What Postgres & Redshift represent are are two different products for two very different problems. Postgres is good for small sets of transactional data like orders in a shopping cart system (less than 1TB). Redshift is good for big sets of data involving user behavior and clickstream analysis (greater than 1TB). I would not want to manage clickstream data on a single instance of Postgres nor would I want to manage an order system in Redshift.
A better test of Redshift would be to see how it compares to Asterdata...particularly with both in AWS. That should be telling.
With that being said, I'd be interested to see how RedShift compares to Impala.
* You're measuring request latency. What part of that (for RedShift) is due to the network? (EDIT: I re-read and saw you're using `SELECT 1` as a gauge for round-trip latency and subtracting it from the results. Are you only doing this for RedShift, or also for local PostgreSQL? To me, it seems like that heuristic is over broad -- it encapsulates not only network latency, but syscall overhead, query parsing, etc).
* In your tests, PostgreSQL without indices performs on-par with RedShift. Does RedShift not support indexing? Is there some metric you're trying to show by not using indices? As designed, this benchmark does not map to any use-case I've ever seen.
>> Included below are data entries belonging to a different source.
-- ==== Sys2Proof/Machine/Retention.lean ====
section
/-!
DEFINITION. Retention levels (R471–R485): entries, the save image and its restore, wakes, and the AON domain going off and coming up
(R465, R466, R477, R478).
-/
namespace Sys2Proof.Machine

/-! ### The save list (R481, R482) -/

/-- Block registers of the save list by page, in the order of R481; CLI's words are saved for clients 0–63. -/
def saveList : List (Nat × List Nat) :=
  let words (lo n : Nat) : List Nat := (List.range n).map fun i => lo + 4 * i
  let uart (b : Nat) : Nat × List Nat := (b, words 0x40 6)
  let slot (n : Nat) : List Nat := [Reg.HLP_CFG n - Pg.HLP, Reg.HLP_TABC n - Pg.HLP, Reg.HLP_TSCL n - Pg.HLP]
  [(Pg.CLK, words 0x40 16), (Pg.PAD, words 0x40 40), (Pg.SYS, []), (Pg.GPI, words 0x40 37),
   (Pg.DBR, (Reg.DBR_MCFG - Pg.DBR) :: (List.range 8).map fun i => Reg.DBR_MSRC (8 + i) - Pg.DBR),
   (Pg.BRG, [Reg.BRG_IFC, Reg.BRG_UVID, Reg.BRG_UREL, Reg.BRG_SCFG].map (· - Pg.BRG)), (Pg.CLI, []), uart Pg.UA0, uart Pg.UA1,
   (Pg.SYN, [Reg.SYN_CFG, Reg.SYN_PER, Reg.SYN_TIM, Reg.SYN_USRO].map (· - Pg.SYN)), (Pg.HEL, []),
   (Pg.HLP, (List.range 12).flatMap slot)]

/-- Offset of IEN in a page (R58). -/
def ienOfs : Nat := 0x14

/-- The words of a client's rights, as CLI would show them: CRT, PRL, PWL, PXL, PRP, PWP, PXP. -/
def Chip.rightsWords (s : Chip) (id : Nat) : List Word :=
  let t := (s.put Fld.CLI_SEL_ID id).showClient
  [t.rd Reg.CLI_CRT, t.rd Reg.CLI_PRL, t.rd Reg.CLI_PWL, t.rd Reg.CLI_PXL, t.rd Reg.CLI_PRP, t.rd Reg.CLI_PWP, t.rd Reg.CLI_PXP]

/-- The registers of a page that the save list holds, with their words. -/
def Chip.savedWords (s : Chip) (p : Nat × List Nat) : List (Nat × Word) :=
  (8 :: ienOfs :: p.2).map fun o => (p.1 + o, s.rd (p.1 + o))

/-- The save image (R476, R481): 630 registers with a CRC-16. -/
def Chip.saveImage (s : Chip) : Chip :=
  let img := saveList.flatMap s.savedWords
  let rights := (List.range 64).map fun id => (id, s.client id)
  let cli := (List.range 64).flatMap fun id => s.rightsWords id
  let bytes := (saveList.flatMap fun p => (s.savedWords p).map (·.2) ++ (if p.1 = Pg.CLI then cli else [])).flatMap fun w => leBytes 4 w.toNat
  let s := { s with ret := { s.ret with image := some img, rights := rights } }
  ((s.put Fld.RET_SAV_N (img.length + cli.length)).put Fld.RET_SAV_CRC (crc16 bytes).toNat).set Fld.RET_STA_IMGV

/-- A write of the restore engine, as the Almanac core; a guarded register by its pair (R482). -/
def Chip.restoreWord (s : Chip) (b o : Nat) (v : Word) : Chip :=
  match locate (b + o) with
  | some l => if guardedAt l.page o then (s.guardedPair .alm (b + o) v).2 else (s.store32 .alm (b + o) v).2
  | none => s

/-- One page of the restore (R482): CTL with EN = 0, block registers in ascending offset, IEN, CTL as saved. -/
def Chip.restorePage (s : Chip) (img : List (Nat × Word)) (p : Nat × List Nat) : Chip :=
  let v (o : Nat) : Word := ((img.find? (·.1 == p.1 + o)).map (·.2)).getD 0#32
  let s := ((s.restoreWord p.1 8 (v 8 &&& ~~~1#32)).blockStopped p.1).heldApply p.1
  let s := if p.1 = Pg.CLI then
      s.ret.rights.foldl (fun t c => t.setClient c.1 { t.client c.1 with
        evs := c.2.evs, o := c.2.o, g := c.2.g, crl := c.2.crl, prl := c.2.prl, prp := c.2.prp, pwl := c.2.pwl, pwp := c.2.pwp, pxl := c.2.pxl,
        pxp := c.2.pxp }) s
    else s
  let s := p.2.foldl (fun t o => t.restoreWord p.1 o (v o)) s
  (s.restoreWord p.1 ienOfs (v ienOfs)).restoreWord p.1 8 (v 8)

/-- The restore after stage LOAD of a wake from HIBERNATE (R47, R482, R483): RSTD, or RSTF with a WARN record, whose code the manual does
not name, when the image is invalid. With AREL Almanac firmware then releases the pads. -/
def Chip.restore (s : Chip) : Chip :=
  let s := match (if s.on Fld.RET_STA_IMGV then s.ret.image else none) with
    | some img =>
      let t := saveList.foldl (fun (u : Chip) p => u.restorePage img p) s
      (((t.put Fld.CLI_SEL_ID 0).showClient).set Fld.RET_STA_RSTD)
    | none =>
      (((s.set Fld.RET_IST_RSTF).drawn).stageLog { kind := 1, cls := FC.warn, code := s.freeWord.toNat % 65536 }).2
  let s := { s with ret := { s.ret with waking := false, image := none, rights := [] } }
  let s := s.clr Fld.RET_STA_IMGV
  if s.on Fld.RET_CFG_AREL then s.padRelease.2 else s

/-! ### Levels (R472) -/

/-- RET.LVL takes a new level. -/
def Chip.toLevel (s : Chip) (l : Nat) : Chip := (s.put Fld.RET_LVL_PREV (s.get Fld.RET_LVL_CUR)).put Fld.RET_LVL_CUR l

/-- The conditions of R473 for IDLE. -/
def Chip.idleReady (s : Chip) : Bool :=
  s.on Fld.RET_CFG_AIDL && s.fab.lco && s.get Fld.RET_LVL_CUR == 1 && (s.engine == Eng.off || s.engine == Eng.fault) &&
    ([0, 1, 2, 3].all fun c => s.ctxSt c == CtxSt.sleep || s.ctxSt c == CtxSt.stopped) &&
    ((List.range 12).all fun n => s.get (Fld.HLP_ST_MODE n) == 0) && (s.cst.rings.all fun r => r.2.stalled.isNone && r.2.held.isEmpty) && s.hb.reqs.isEmpty

/-- IDLE_ENTRY: IDLE changes no register and no state but the level (R473). -/
def Chip.idleEntry (s : Chip) : Chip := if s.idleReady then s.toLevel 2 else s

/-- IDLE_EXIT. -/
def Chip.idleExit (s : Chip) : Chip := if s.get Fld.RET_LVL_CUR = 2 then s.toLevel 1 else s

/-- Does an accepted request wait for its entry? -/
def Chip.entryDue (s : Chip) (l : Nat) : Bool := s.ret.req == some l && s.fab.lco && !s.pow.pfail

/-- STANDBY_ENTRY (R475): sideband lines low, RT frames stopped and the loss rule suspended, self-refresh, PLL stopped. -/
def Chip.standbyEntry (s : Chip) : Chip :=
  if s.entryDue 4 then
    let s := s.sidebands false false false false
    let s := { s with fab := { s.fab with standby := true, downFlight := none, upFlight := none }
                      cst := { s.cst with selfRefresh := true }, ret := { s.ret with req := none } }
    (s.clr Fld.CLK_STA_LOCK).toLevel 4
  else s

/-- What HIBERNATE and SHIP do first (R476, R89): clients close, USB detaches, an L-die master's group is dealt with, armed latches fail,
shadows are discarded. -/
def Chip.closeDown (s : Chip) : Chip :=
  let s := ((s.closeAll).usbDetach).dropLGroup
  let s := s.guards.foldl (fun t g => t.guardFail g.page g.master g.far) s
  let pages := s.shadePages
  pages.foldl (fun t b => t.syncShadow b) { s with shadows := [], ret := { s.ret with req := none } }

/-- L-die pads are latched (R483). -/
def Chip.latchPads (s : Chip) : Chip := ((s.set Fld.RET_STA_PLAT).set Fld.PPD_STA_LAT).clr Fld.RET_STA_RSTD

/-- HIBERNATE_ENTRY (R476). -/
def Chip.hibernateEntry (s : Chip) : Chip :=
  if s.entryDue 8 then
    let s := ((s.closeDown).saveImage).latchPads
    (((s.lDieOff).clr Fld.PWR_STA_VIOG).clr Fld.PWR_STA_VCOREG).toLevel 8
  else s

/-! ### The AON domain goes off (R466, R477) -/

/-- What outlives the AON domain: the F-die's array with its POISON words, spare lines and remap pointers, the OTP bit, VBUS, and the sink that
discharges RES after a safe stop, which RES itself powers (R133). -/
def Chip.aonOff (s : Chip) : Chip :=
  { Chip.reset with
    regs := s.regs.filter fun r => decide (Reg.NVM_SLB 0 ≤ r.1) && decide (r.1 < Reg.NVM_SLB 8)
    mem := s.mem.filter fun c => decide (fDie ≤ c.1) && decide (c.1 < fDie + 0x200000)
    free := s.free
    fab := { Fabric.reset with pst := false, aon := false, fnv := false }
    hb := { HostBridge.reset with vbus := s.hb.vbus }
    fst := { FStore.reset with poison := s.fst.poison, remap := s.fst.remap, broken := s.fst.broken }
    dbg := { Debug.reset with disabled := s.dbg.disabled }
    pow := { Power.reset with resBleed := s.pow.resBleed || s.pow.safeStop }
    ret := { Retention.reset with vin := false } }

/-- SHIP_ENTRY (R477): the volatile-held values, the staged records and one event record that names the entry, whose code and data the
manual does not give; RTC.SEC into NVS value 12; then everything is off. -/
def Chip.shipEntry (s : Chip) : Chip :=
  if s.entryDue 0x20 then
    let s := ((s.closeDown).latchPads).lDieOff
    let s := (s.saveHeld.drawn).drawn
    let s := (s.logEvent (s.freeWord.toNat % 65536) (leBytes 4 s.freeWord.toNat ++ leBytes 4 s.freeWord.toNat)).drawn
    let s := (s.logCommit).nvsStore 12 (s.rd Reg.RTC_SEC)
    let t := s.aonOff
    { t with ret := { t.ret with ship := true } }
  else s

/-- AON_SHUTDOWN (R414, R466, R485): the supply in force has fallen below VAMIN; a commit in progress is torn after `k` word writes. -/
def Chip.aonShutdown (s : Chip) (k : Nat) : Chip :=
  if s.fab.aon && !s.ret.vin then
    let t := (s.tearCommit k).aonOff
    { t with ret := { t.ret with brown := true } }
  else s

/-! ### The AON domain comes up (R465, R478, R530 cause 0x01) -/

/-- A POR of the AON domain from supply `sup` (0 VSYS, 1 VSTO, 2 VBAT): F-die recovery and slot-ring scan (R415, R423), the RTC from NVS
value 12 or from 0. -/
def Chip.aonStart (s : Chip) (sup : Nat) : Chip :=
  let off := s.aonOff
  let t := { off with fab := { off.fab with aon := true, fnv := true, pst := sup == 0 }
                      ret := { off.ret with vin := sup == 0 }, pow := { off.pow with resBleed := off.pow.resBleed && sup != 0 } }
  let t := ((t.recover).scanRings).put Fld.HRV_STA_SRC sup
  let t := if sup = 0 then t else t.toLevel 0x10
  let sec := (t.nvs 12).v
  let t := (t.wr Reg.RTC_SEC sec).set Fld.RTC_STA_LOST
  let t := if sec = 0#32 then t else t.nvsStore 12 0#32
  if s.ret.brown then t.set Fld.HRV_IST_BROWN else t

/-- AON_POR: with the domain unpowered, VIN at VST, VBAT at 2.20 V or VSTO at TH_RUN starts it. SHIP is left by VIN alone (R477). -/
def Chip.aonPor (s : Chip) (sup : Nat) : Chip := if s.fab.aon || (s.ret.ship && sup != 0) then s else s.aonStart sup

/-- Pages whose registers outlive the POR that VIN's return makes in HARVEST (R459, R478). -/
def keptPage (a : Nat) : Bool := [Pg.RTC, Pg.HRV, Pg.UPD].any fun b => decide (b ≤ a) && decide (a < b + 0x4000)

/-- VIN returns in HARVEST (R478): a POR of the AON domain that keeps the RTC, the HRV settings and always-on SRAM; PWR.IST.PFAIL
reads 1 after the boot that follows a power failure (R145). -/
def Chip.harvestReturn (s : Chip) : Chip :=
  let t := s.aonStart 0
  let kept := s.regs.filter fun r => keptPage r.1
  let regs := kept.foldl (fun l r => regInsert l r.1 r.2) (t.regs.filter fun r => !keptPage r.1)
  let t := { t with
    regs := regs, doc := { t.doc with held := s.doc.held }, fst := { t.fst with vals := s.fst.vals, savedAt := s.fst.savedAt }
    alm := { t.alm with staged := s.alm.staged, taken := s.alm.taken, gather := s.alm.gather, kind := s.alm.kind, slot := s.alm.slot,
                        trialRun := s.alm.trialRun }
    ret := { t.ret with rcAt := s.ret.rcAt } }
  ((((t.put Fld.HRV_STA_SRC 0).put Fld.RET_LVL_PREV 0x10).put Fld.RET_LVL_CUR 1).putB Fld.PWR_IST_PFAIL (s.on Fld.PWR_IST_PFAIL)).showNvs

/-- VIN_RETURN (R477, R478, R50): in SHIP, in HARVEST, or noted until the safe stop has ended. -/
def Chip.vinReturn (s : Chip) : Chip :=
  if s.pow.safeStop then { s with pow := { s.pow with vinReturn := true } }
  else if s.ret.ship then s.aonStart 0
  else if s.fab.aon && !s.ret.vin then s.harvestReturn
  else s

/-- SAFE_STOP_END, with the full boot that a VIN back meanwhile asks for (R50). -/
def Chip.safeStopLeave (s : Chip) : Chip :=
  if s.pow.safeStop then
    let back := s.pow.vinReturn
    let s := s.safeStopEnd
    let s := { s with pow := { s.pow with vinReturn := false } }
    if back then s.harvestReturn else s
  else s

/-! ### Wakes (R479, R480) -/

/-- A wake is taken note of: its causes, IST.WAKE, and RET.REQ reads 0x01 (R474, R479). -/
def Chip.wakeNoted (s : Chip) (src : Nat) : Chip := ((s.put Fld.RET_WCAU_C src).set Fld.RET_IST_WAKE).put Fld.RET_REQ_LVL 1

/-- A wake event after the request for level `l` has been committed and before its entry has ended is kept (R485). -/
def Chip.wakeEarly (s : Chip) (l by_ : Nat) : Chip :=
  if s.ret.req == some l then { s with ret := { s.ret with early := s.ret.early ||| by_ } } else s

/-- STANDBY_WAKE by the sources of a mask (R479, R480): the PLL relocks, self-refresh ends, the SPI transaction that woke it is ignored. -/
def Chip.standbyWake (s : Chip) (src : Nat) : Chip :=
  let by_ := src &&& s.get Fld.RET_WSRC_EN
  if s.fab.standby && by_ != 0 then
    let s := { s with fab := { s.fab with standby := false }, cst := { s.cst with selfRefresh := false } }
    let s := ((s.set Fld.CLK_STA_LOCK).toLevel 1).wakeNoted by_
    if bitsOf by_ 6 1 = 1 then s.set Fld.BRG_IST_SPIFR else s
  else s.wakeEarly 4 by_

/-- HIBERNATE_WAKE (R47, R479, R480): sources 0–3 only; the rails come up and the boot re-enters at LDIE. -/
def Chip.hibernateWake (s : Chip) (src : Nat) : Chip :=
  let by_ := src &&& s.get Fld.RET_WSRC_EN &&& 0xF
  if s.get Fld.RET_LVL_CUR = 8 && by_ != 0 then
    let s := { s with ret := { s.ret with waking := true, cause := 5 } }
    let s := ((s.set Fld.PWR_STA_VIOG).set Fld.PWR_STA_VCOREG).wakeNoted by_
    ((s.put Fld.PSY_BST_STG 4).put Fld.PSY_BST_FAIL 0).toLevel 1
  else s.wakeEarly 8 by_

/-- An entry ends, and a wake that came before its end starts at once (R485). -/
def Chip.wakeAfter (s : Chip) (entered : Chip) (wake : Chip → Nat → Chip) : Chip :=
  if entered.get Fld.RET_LVL_CUR = s.get Fld.RET_LVL_CUR || s.ret.early = 0 then entered
  else wake { entered with ret := { entered.ret with early := 0 } } s.ret.early

/-! ### Resets that keep the AON domain (R530 causes 0x02–0x04) -/

/-- The management core restarts with the L-die and D-die: watchdog (cause 2) or UPD REBOOT (cause 3). Of the P-die registers only MSR is
reset. -/
def Chip.coreReset (s : Chip) (cause : Nat) : Chip :=
  let s := s.lDieOff
  let s := { s with
    regs := s.regs.filter fun r => !(decide (Pg.MSR ≤ r.1) && decide (r.1 < Pg.MSR + 0x4000))
    alm := { s.alm with mlog := [], conts := [], mbox := none, waits := [], logHeld := false, nim := Nimora.reset }
    ret := { s.ret with cause := cause, waking := false, req := none } }
  ((s.put Fld.PSY_BST_STG 0).put Fld.PSY_BST_FAIL 0).clr Fld.PSY_BST_FALLBK

/-- SYSTEM_RESET: the reset that SRST or UPD REBOOT has scheduled (R451, R548, R549). The one discards the other. -/
def Chip.systemReset (s : Chip) : Chip :=
  if s.dbg.srst then
    let s := s.lDieOff
    let s := { s with ret := { s.ret with cause := 4, req := none } }
    (s.put Fld.PSY_BST_STG 4).put Fld.PSY_BST_FAIL 0
  else if s.dbg.reboot then s.coreReset 3
  else s

/-- TRIAL_WATCHDOG (R452): a trial slot has not reached DONE 30 s after POR. -/
def Chip.trialWatchdog (s : Chip) : Chip :=
  if s.alm.trialRun && s.get Fld.PSY_BST_STG != 0x0A then s.coreReset 2 else s

end Sys2Proof.Machine
end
* Not sure about the index support. Didn't try.
My idea was quite simple. I have some data at work (databases up to 30GB). Sometimes we hope to find something better. The main question was - will RedShift help, will it be radically faster? Will it be radically easier?
The answer for me - no, it won't help in my case, we need that 30GB data in real time, it looks like RedShift is more when you have 1TB+ data. Yes, it is radically easier.
> Amazon Redshift doesn’t require indexes or materialized views and so uses less space than traditional relational database systems.
Reading through the rest of their FAQ, it sounds like they echo your conclusion -- RedShift shines the most for use-cases where the dataset is large enough that, to use PostgreSQL, you'd have to shard out multiple instances.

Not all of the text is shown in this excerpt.